BEGIN DATA FOR ANALYSIS

-- ==== Sys2Proof/Laws/Bytes.lean ====
section
/-! SUPPORT. Byte order: splitting a word into bytes and assembling it again. -/

namespace Sys2Proof.Laws
open Sys2Proof.Machine

@[simp] theorem length_le32 (v : Word) : (le32 v).length = 4 := by simp [le32]

@[simp] theorem length_le16 (v : BitVec 16) : (le16 v).length = 2 := by simp [le16]

/-- Byte `m` of a word's little-endian bytes is `v[8m+7:8m]`. -/
theorem getElem?_le32 (v : Word) (m : Nat) (h : m < 4) : (le32 v)[m]? = some (byteOf v m) := by
  obtain rfl | rfl | rfl | rfl : m = 0 ∨ m = 1 ∨ m = 2 ∨ m = 3 := by omega
  all_goals rfl

theorem wordOfBytes_le32 (v : Word) : wordOfBytes (byteOf v 0) (byteOf v 1) (byteOf v 2) (byteOf v 3) = v := by
  refine BitVec.eq_of_getLsbD_eq fun i hi => ?_
  simp only [wordOfBytes, byteOf, BitVec.getLsbD_append, BitVec.getLsbD_extractLsb']
  split <;> split <;>
    (rw [decide_eq_true (by omega), Bool.true_and]; congr 1; omega)

theorem byteOf_wordOfBytes (b0 b1 b2 b3 : Byte) (m : Nat) :
    byteOf (wordOfBytes b0 b1 b2 b3) m =
      if m = 0 then b0 else if m = 1 then b1 else if m = 2 then b2 else if m = 3 then b3 else 0 := by
  refine BitVec.eq_of_getLsbD_eq fun i hi => ?_
  simp only [wordOfBytes, byteOf, BitVec.getLsbD_extractLsb', BitVec.getLsbD_append, hi, decide_true, Bool.true_and]
  obtain rfl | rfl | rfl | rfl | h : m = 0 ∨ m = 1 ∨ m = 2 ∨ m = 3 ∨ 4 ≤ m := by omega
  · rw [if_pos (by omega), if_pos (by omega), if_pos rfl]; congr 1; omega
  · rw [if_pos (by omega), if_neg (by omega), if_neg (by omega), if_pos rfl]; congr 1; omega
  · rw [if_neg (by omega), if_pos (by omega), if_neg (by omega), if_neg (by omega), if_pos rfl]; congr 1; omega
  · rw [if_neg (by omega), if_neg (by omega), if_neg (by omega), if_neg (by omega), if_neg (by omega), if_pos rfl]
    congr 1; omega
  · rw [if_neg (by omega), if_neg (by omega), if_neg (by omega), if_neg (by omega), if_neg (by omega),
      if_neg (by omega), BitVec.getLsbD_of_ge _ _ (by omega)]
    simp

/-- The little-endian bytes of an assembled word are the bytes it was assembled from. -/
theorem le32_wordOfBytes (b0 b1 b2 b3 : Byte) : le32 (wordOfBytes b0 b1 b2 b3) = [b0, b1, b2, b3] := by
  simp [le32, byteOf_wordOfBytes]

end Sys2Proof.Laws
end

END DATA FOR ANALYSIS

* [TASK DIRECTIONS] Above are the entries. Copy exactly the part that opens with the line containing "open Sys2Proof.Machine" and closes with the line containing "of a word's", and no more.

* [TASK SOLUTION]
open Sys2Proof.Machine

@[simp] theorem length_le32 (v : Word) : (le32 v).length = 4 := by simp [le32]

@[simp] theorem length_le16 (v : BitVec 16) : (le16 v).length = 2 := by simp [le16]

/-- Byte `m` of a word's little-endian bytes is `v[8m+7:8m]`. -/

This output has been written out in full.